REVIEW: Clemson Little Theatre Gets High-Grade Laughs in Low-Brow ‘Doublewide, Texas’

Paula Doolittle and Shannon Faulkner in “Doublewide, Texas.”

BY SANDY STAGGS
DRAMA CRITIC

Clemson Little Theatre has yet another hit in its midst with the desert oasis comedy “Doublewide, Texas” written by Jessie Jones, Nicholas Hope and  Jamie Wooten, the same team that conceived the warm , sentimental chick-dramedy “The Dixie Swim Club” and dozens of other plays.
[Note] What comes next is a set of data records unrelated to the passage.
theorem execUnitDisable_based (t : BitVec 64) (u : UnitId) (w : Word) (s : State) :
    ∃ t', execUnitDisable t u w s = .next t' ∧ Based [.now, .regs, .held, .flags, .counts, .flagAt, .recent, .ev, .queues, .plies, .strands, .cores, .units, .outs, .inps, .rtones, .dec, .convs, .engines, .mem, .mon] s t' := by
  unfold execUnitDisable
  try dsimp only
  repeat' first
    | refine ⟨_, rfl, ?_⟩
    | with_reducible exact Based.refl _ _
    | with_reducible assumption
    | with_reducible exact Settled.refl
    | ((with_reducible apply Based.fst); · assumption)
    | ((with_reducible apply Based.snd); · assumption)
    | with_reducible apply Based.ite
    | (with_reducible apply Based.foldl; on_goal 1 => intro _ _ _)
    | ((with_reducible apply Based.trans (State.unitWrite_based ..)); · rfl)
    | split
    | exact fun _ => wrap64_lt _
    | exact id
    | dsimp only

end Sys2Proof.Machine
end

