theorem coreFault_st (s : State) (c t : Nat) : ((s.faultCore c t).core c).st = .fault := by
  unfold State.faultCore
  dsimp only
  have h : ((s.faultEffects c t).core c).st = .fault := by rw [faultEffects_st]; simp
  split_ifs
  · have : ∀ (l : List Nat) (a : State), (∀ i ∈ l, i ≠ c) → (a.core c).st = .fault →
        ((l.foldl (fun a d => a.faultWith t d) a).core c).st = .fault := by
      intro l
      induction l with
      | nil => intro a _ h; exact h
      | cons i l ih =>
        intro a hl ha
        refine ih _ (fun j hj => hl j (by simp [hj])) ?_
        have hi : c ≠ i := fun e => hl i (by simp) e.symm
        have q : ∀ x, ((a.setCore i x).core c) = a.core c := fun x => State.core_setCore_ne _ _ _ _ hi
        show ((a.faultWith t i).core c).st = .fault
        unfold State.faultWith
        split
        · exact ha
        · rw [q]; exact ha
        · unfold State.quietFault
          rw [faultEffects_st, if_neg hi, q]; exact ha
    exact this _ _ (fun i hi => by simpa using (List.mem_filter.mp hi).2) h
  · exact h

theorem punit_of {l : List Part} {s t : State} (h : Touches l s t) (hl : l.contains .units = false) (k u : Nat) : t.punit k u = s.punit k u := by
  have := h.keeps .units hl
  simp only [Part.same] at this
  simp [State.punit, this]

theorem regs_of {l : List Part} {s t : State} (h : Touches l s t) (hl : l.contains .regs = false) : t.regs = s.regs := h.keeps .regs hl

/-- A reference to an unmapped address marks shots of the core and changes nothing else of it (R97, R204). -/
theorem report_core (s : State) (c a x : Nat) : ∃ ms, (s.reportUnmapped c a x).core c = { s.core c with marks := ms } ∧
    (s.reportUnmapped c a x).dec = s.dec ∧ (s.reportUnmapped c a x).regs = s.regs := by
  have d : (s.reportUnmapped c a x).dec = s.dec := (State.reportUnmapped_touches s c a x).keeps .dec rfl
  have r : (s.reportUnmapped c a x).regs = s.regs := (State.reportUnmapped_touches s c a x).keeps .regs rfl
  rw [d, r]
  unfold State.reportUnmapped
  split_ifs
  · obtain ⟨ms, e⟩ := State.core_invalid (s.raise .decUnmapped 0 c x [wd a]) c x c
    rw [core_of (State.raise_touches ..) rfl] at e
    exact ⟨ms, e, rfl, rfl⟩
  · exact ⟨_, rfl, rfl, rfl⟩

theorem State.faddAt_congr {s t : State} (h : t.dec = s.dec) (hr : t.regs = s.regs) (c w a x : Nat) : t.faddAt c w a x = s.faddAt c w a x := by
  simp only [State.faddAt, State.decView_congr h hr]

theorem bits_lt (w h l : Nat) : bits w h l < 2 ^ (h - l + 1) := Nat.mod_lt _ (by positivity)

theorem setStatic_fld (s : State) (k c lvl t : Nat) (h : lvl < 2 ^ 16) : (s.setStatic k c lvl t).fld (.outStatic k c) 15 0 = lvl := by
  have g : ∀ (a : State) k o t, (a.goLive k o t).regs = a.regs := fun a k o t => (State.goLive_touches a k o t).keeps .regs rfl
  unfold State.setStatic
  rw [State.fld_congr (g ..)]
  (show State.fld (State.setFld _ _ _ _ _) _ _ _ = _; rw [State.fld_setFld _ _ _ _ _ (by decide) (by decide)]; exact Nat.mod_eq_of_lt h)

theorem settle0 (s : State) (f : Nat → Bool) (t : Nat) (h : s.frameW = []) : s.settleFrames f t = s := by simp [State.settleFrames, h]

theorem strand_of {l : List Part} {s t : State} (h : Touches l s t) (hl : l.contains .strands = false) (k : Nat) : t.strand k = s.strand k := by
  have := h.keeps .strands hl
  simp only [Part.same] at this
  simp [State.strand, this]

theorem reg_of {s t : State} (h : t.regs = s.regs) (r : RegId) : t.reg r = s.reg r := by simp [State.reg, h]

theorem rtone_of {l : List Part} {s t : State} (h : Touches l s t) (hl : l.contains .rtones = false) (k o : Nat) : t.rtone k o = s.rtone k o := by
  have := h.keeps .rtones hl
  simp only [Part.same] at this
  simp [State.rtone, this]

theorem now_of {l : List Part} {s t : State} (h : Touches l s t) (hl : l.contains .now = false) : t.now = s.now := h.keeps .now hl

end Sys2Proof
end

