-- ==== Sys2Proof/Laws/Hushed.lean ====
section
/-! SUPPORT. What falls due changes no register but static levels and frames (R87, R88, R123, R124, R145). -/

namespace Sys2Proof.Machine

open Sys2Proof

/-- Every register but static levels and frames is in t as in s. -/
structure Hushed (s t : State) : Prop where
  keeps : ∀ r, hushed r → t.reg r = s.reg r

theorem Hushed.refl (s : State) : Hushed s s := ⟨fun _ _ => rfl⟩

theorem Hushed.trans {r s t : State} (h : Hushed s t) (g : Hushed r s) : Hushed r t :=
  ⟨fun x hx => (h.keeps x hx).trans (g.keeps x hx)⟩

theorem Hushed.of {l : List Part} {s t : State} (h : Touches l s t) (hl : l.contains .regs = false) : Hushed s t := ⟨fun r _ => by
  have := h.keeps .regs hl
  simp only [Part.same] at this
  simp only [State.reg, this]⟩

theorem Hushed.step {l : List Part} {r s t : State} (h : Touches l s t) (hl : l.contains .regs = false) (g : Hushed r s) : Hushed r t :=
  Hushed.trans (.of h hl) g

theorem Hushed.ite {r a b : State} {c : Prop} [Decidable c] (ha : Hushed r a) (hb : Hushed r b) : Hushed r (if c then a else b) := by
  split <;> assumption

theorem Hushed.foldl {r s : State} {β : Type} {f : State → β → State} (xs : List β)
    (hf : ∀ a x, Hushed a (f a x)) (h : Hushed r s) : Hushed r (xs.foldl f s) := by
  induction xs generalizing s with
  | nil => exact h
  | cons x xs ih => exact ih ((hf _ _).trans h)

theorem Hushed.static (s : State) (k c : Nat) (w : Word) : Hushed s (s.setReg (.outStatic k c) w) := ⟨fun r hr => by
  unfold State.reg State.setReg
  exact Tab.get_put_ne _ _ _ (fun e => hr.1 k c e.symm)⟩

theorem Hushed.frame (s : State) (k f : Nat) (w : Word) : Hushed s (s.setReg (.outFrame k f) w) := ⟨fun r hr => by
  unfold State.reg State.setReg
  exact Tab.get_put_ne _ _ _ (fun e => hr.2 k f e.symm)⟩

theorem State.setFrame_hushed (s : State) (cyc : Nat) (x : FrameLog) : Hushed s (s.setFrame cyc x) :=
  ⟨fun r hr => (Hushed.frame s x.strand x.frame (frameFold x.base x.ops)).keeps r hr⟩

theorem State.frameOp_hushed (s : State) (k f cyc core : Nat) (set : Bool) (w : Word) : Hushed s (s.frameOp k f cyc core set w) :=
  State.setFrame_hushed ..

theorem State.frameUndo_hushed (s : State) (k f cyc core : Nat) : Hushed s (s.frameUndo k f cyc core) := by
  unfold State.frameUndo
  dsimp only
  split
  · exact Hushed.refl _
  · exact State.setFrame_hushed ..

theorem State.settleFrames_hushed (s : State) (f : Nat → Bool) (t : Nat) : Hushed s (s.settleFrames f t) := by
  unfold State.settleFrames
  exact Hushed.ite (Hushed.refl _) (Hushed.foldl _ (fun a x => State.frameOp_hushed ..) ⟨fun _ _ => rfl⟩)

theorem State.frameAdd_hushed (s : State) (c w t : Nat) : Hushed s (s.frameAdd c w t) :=
  Hushed.step (State.notePhases_touches ..) rfl (State.frameOp_hushed ..)

theorem State.setStatic_hushed (s : State) (k c lvl t : Nat) : Hushed s (s.setStatic k c lvl t) :=
  Hushed.step (State.goLive_touches ..) rfl (Hushed.trans (Hushed.static _ k c _)
    (Hushed.step (State.setOut_touches ..) rfl (Hushed.of (State.settleChain_touches ..) rfl)))

theorem State.staticArrives_hushed (s : State) (k c lvl t : Nat) : Hushed s (s.staticArrives k c lvl t) :=
  Hushed.step (State.setOut_touches ..) rfl (Hushed.trans (State.setStatic_hushed ..) (Hushed.of (State.setOut_touches ..) rfl))

theorem State.undoOne_hushed (s : State) (u : Undo) : Hushed s (s.undoOne u) := by
  cases u
  · exact Hushed.static ..
  · exact State.frameUndo_hushed ..
  all_goals exact ⟨fun _ _ => rfl⟩

theorem State.withdraw_hushed (s : State) (c t : Nat) : Hushed s (s.withdraw c t) := by
  unfold State.withdraw
  exact Hushed.ite (Hushed.refl _) (Hushed.step (State.notePhases_touches ..) rfl
    (Hushed.foldl _ (fun a x => State.undoOne_hushed ..) (Hushed.refl _)))

theorem State.haltCore_hushed (s : State) (c t code : Nat) : Hushed s (s.haltCore c t code) :=
  Hushed.step (State.setCore_touches ..) rfl (Hushed.step (State.unbind_touches ..) rfl
    (Hushed.step (State.endAllShots_touches ..) rfl (State.withdraw_hushed ..)))

theorem State.faultEffects_hushed (s : State) (c t : Nat) : Hushed s (s.faultEffects c t) := by
  unfold State.faultEffects
  refine Hushed.step (State.flushCores_touches ..) rfl (Hushed.step (State.setCore_touches ..) rfl (Hushed.step (State.unbind_touches ..) rfl
    (Hushed.step (State.closeWins_touches ..) rfl (Hushed.foldl _ (fun a u => Hushed.of (State.goHeld_touches ..) rfl) ?_))))
  exact Hushed.step (State.rampUnits_touches ..) rfl (Hushed.step (State.endAllShots_touches ..) rfl
    (Hushed.step (State.endInvalid_touches ..) rfl (State.withdraw_hushed ..)))

theorem State.quietFault_hushed (s : State) (c t : Nat) : Hushed s (s.quietFault c t) :=
  Hushed.trans (State.faultEffects_hushed ..) (Hushed.of (State.setCore_touches ..) rfl)

theorem State.faultWith_hushed (s : State) (t c : Nat) : Hushed s (s.faultWith t c) := by
  unfold State.faultWith
  split
  · exact Hushed.refl _
  · exact Hushed.of (State.setCore_touches ..) rfl
  · exact State.quietFault_hushed ..

theorem State.faultCore_hushed (s : State) (c t : Nat) : Hushed s (s.faultCore c t) := by
  unfold State.faultCore
  exact Hushed.ite (Hushed.foldl _ (fun a d => State.faultWith_hushed ..) (State.faultEffects_hushed ..)) (State.faultEffects_hushed ..)

theorem State.coreFault_hushed (s : State) (e : Ev) (c t : Nat) : Hushed s (s.coreFault e c t) :=
  Hushed.trans (State.faultCore_hushed ..) (Hushed.of (State.raise_touches ..) rfl)

theorem State.stopNow_hushed (s : State) (c b : Nat) (fault : Bool) : Hushed s (s.stopNow c b fault) :=
  Hushed.ite (State.quietFault_hushed ..) (State.haltCore_hushed ..)

theorem State.framesDue_hushed (s : State) (t : Nat) : Hushed s (s.framesDue t) :=
  Hushed.foldl _ (fun _ _ => Hushed.of (State.notePhases_touches ..) rfl) (State.settleFrames_hushed ..)

theorem State.sampleDefer_hushed (s : State) (c : Nat) (g : SegEnd) : Hushed s (s.sampleDefer c g) := by
  have h : ∀ x, Hushed s (s.setCore c x) := fun x => Hushed.of (State.setCore_touches ..) rfl
  unfold State.sampleDefer
  split
  · exact Hushed.refl _
  · dsimp only
    split
    · exact h _
    · exact h _
    · refine Hushed.ite ?_ ((State.frameAdd_hushed ..).trans (h _))
      split
      · exact (State.coreFault_hushed ..).trans (h _)
      · exact Hushed.step (State.endShots_touches ..) rfl (Hushed.step (State.setCore_touches ..) rfl (h _))

theorem State.doDue_hushed (s : State) (t : Nat) (d : Due) : Hushed s (s.doDue t d) := by
  have h : Hushed s ((s.clockTo t).settleOuts t) := Hushed.step (State.settleOuts_touches ..) rfl ⟨fun _ _ => rfl⟩
  refine Hushed.trans ?_ h
  cases d
  · exact Hushed.of (State.judge_touches ..) rfl
  · exact Hushed.of (State.checkWins_touches ..) rfl
  · exact State.staticArrives_hushed ..
  · exact State.framesDue_hushed ..
  · exact Hushed.of (State.trigArrives_touches ..) rfl
  · exact State.sampleDefer_hushed ..
  · exact State.stopNow_hushed ..

/-- What falls due changes no register but static levels and frames. -/
theorem settled_hushed {s a : State} (h : Settled s a) : Hushed s a := by
  induction h with
  | refl => exact Hushed.refl _
  | due h hx ih => exact (State.doDue_hushed ..).trans ih
  | outs t h ih => exact Hushed.step (State.settleOuts_touches ..) rfl ih

theorem State.upTo_hushed (s : State) (t : BitVec 64) : Hushed s (s.upTo t) :=
  Hushed.trans (s := (s.due (max s.now t.toNat + 1)).settleOuts (max s.now t.toNat)) ⟨fun _ _ => rfl⟩
    (settled_hushed (Settled.outs _ (State.due_settled Settled.refl)))

theorem State.toTime_hushed (s : State) (t : Nat) : Hushed s (s.toTime t) :=
  Hushed.trans (s := (s.due t).settleOuts t) ⟨fun _ _ => rfl⟩ (settled_hushed (Settled.outs _ (State.due_settled Settled.refl)))

theorem State.readyFor_hushed (s : State) (c : Nat) : Hushed s (s.readyFor c) := settled_hushed (State.readyFor_settled .refl)

/-- A hub register is not among those that what falls due writes. -/
theorem hushed_hub {r : RegId} (h : r.off < 0x200000) : Sys2Proof.hushed r := by
  generalize ho : r.off = n at h
  constructor <;> (intro k c; rw [ho]; simp only [RegId.off, strandBase]; omega)

theorem Hushed.fld {s t : State} (h : Hushed s t) {r : RegId} (hr : r.off < 0x200000) (i j : Nat) : t.fld r i j = s.fld r i j := by
  simp only [State.fld, h.keeps r (hushed_hub hr)]

theorem Hushed.reg64 {s t : State} (h : Hushed s t) {l u : RegId} (hl : l.off < 0x200000) (hu : u.off < 0x200000) : t.reg64 l u = s.reg64 l u := by
  simp only [State.reg64, h.keeps l (hushed_hub hl), h.keeps u (hushed_hub hu)]

theorem hushed_out {k o : Nat} (ho : o < 22) : Sys2Proof.hushed (outReg k o) := by
  unfold outReg
  split_ifs <;> constructor <;> (intro i c; simp only [RegId.off, strandBase, ne_eq]; omega)

theorem hushed_input {k i : Nat} (hi : i < 2) : Sys2Proof.hushed (.acqInCtl k i) := by
  constructor <;> (intro j c; simp only [RegId.off, strandBase, ne_eq]; omega)

theorem hushed_tone {k u : Nat} (hu : u < 64) : Sys2Proof.hushed (.outToneCtl k u) := by
  constructor <;> (intro j c; simp only [RegId.off, strandBase, ne_eq]; omega)

/-- A strand has an enabled unit after what fell due if it had one before. -/
theorem Hushed.strandOn {s t : State} (h : Hushed s t) {k : Nat} (hk : k < 32) : t.strandOn k = s.strandOn k := by
  have q : ∀ r i j, Sys2Proof.hushed r → t.fld r i j = s.fld r i j := fun r i j hr => by simp only [State.fld, h.keeps r hr]
  have o : ∀ o ∈ List.range 22, t.outEnabled k o = s.outEnabled k o := by
    intro o ho
    have h := hushed_out (k := k) (o := o) (by simpa using ho)
    unfold outReg at h
    unfold State.outEnabled
    split_ifs at h ⊢ <;> rw [q _ _ _ h]
  unfold State.strandOn State.unitCount
  rw [List.filter_congr (fun x hx => o x hx),
    List.filter_congr (l := List.range 64) (fun u hu => by rw [q _ _ _ (hushed_tone (by simpa using hu))]),
    List.filter_congr (l := List.range 2) (p := fun i => decide (t.fld (.acqInCtl k i) 0 0 = 1))
      (fun i hi => by rw [q _ _ _ (hushed_input (by simpa using hi))]),
    List.filter_congr (l := List.range 2) (p := fun i => decide (t.fld (.monCtl (2 * k + i)) 0 0 = 1))
      (fun i hi => by rw [q _ _ _ (hushed_hub (by simp only [RegId.off]; simp at hi; omega))])]

end Sys2Proof.Machine
end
And any “Dixie Swim Club” fans that are expecting an interesting plot, witty dialogue and characters that you care about, will be sorely disappointed.  The storyline in “Doublewide, Texas” is basically any  episode of “The Dukes of Hazzard” with a shady land deal, a trailer park with only four doublewides, a corrupt small-potato politician, and enough low-brow humor for a whole  season of “Hee-Haw.”

That said, get your tickets fast, because the sold-out audience lapped it up Saturday night as director Jimmy O. Burdette and his cast turned this inane, ludicrous, lowest-denominator trailer park romp into a hilarious evening where anything can happen.

Veteran showstopper Paula Doolittle keeps the proceedings fresh and unpredictable as only she can. Part-Truvy from “Steel Magnolias” and part-Florence Jean Castleberry from “Alice,” Doolittle is big-hearted, big-mouthed Georgia Dean Rudd (a huge blonde wig and always dressed in pink with leopard print leggings) who is struggling to keep her diner and finances afloat  but still finds the time to take in a stray, including pregnant teenager Lark (Lydia Andrew), who thinks of a new name for her baby in every scene through the play.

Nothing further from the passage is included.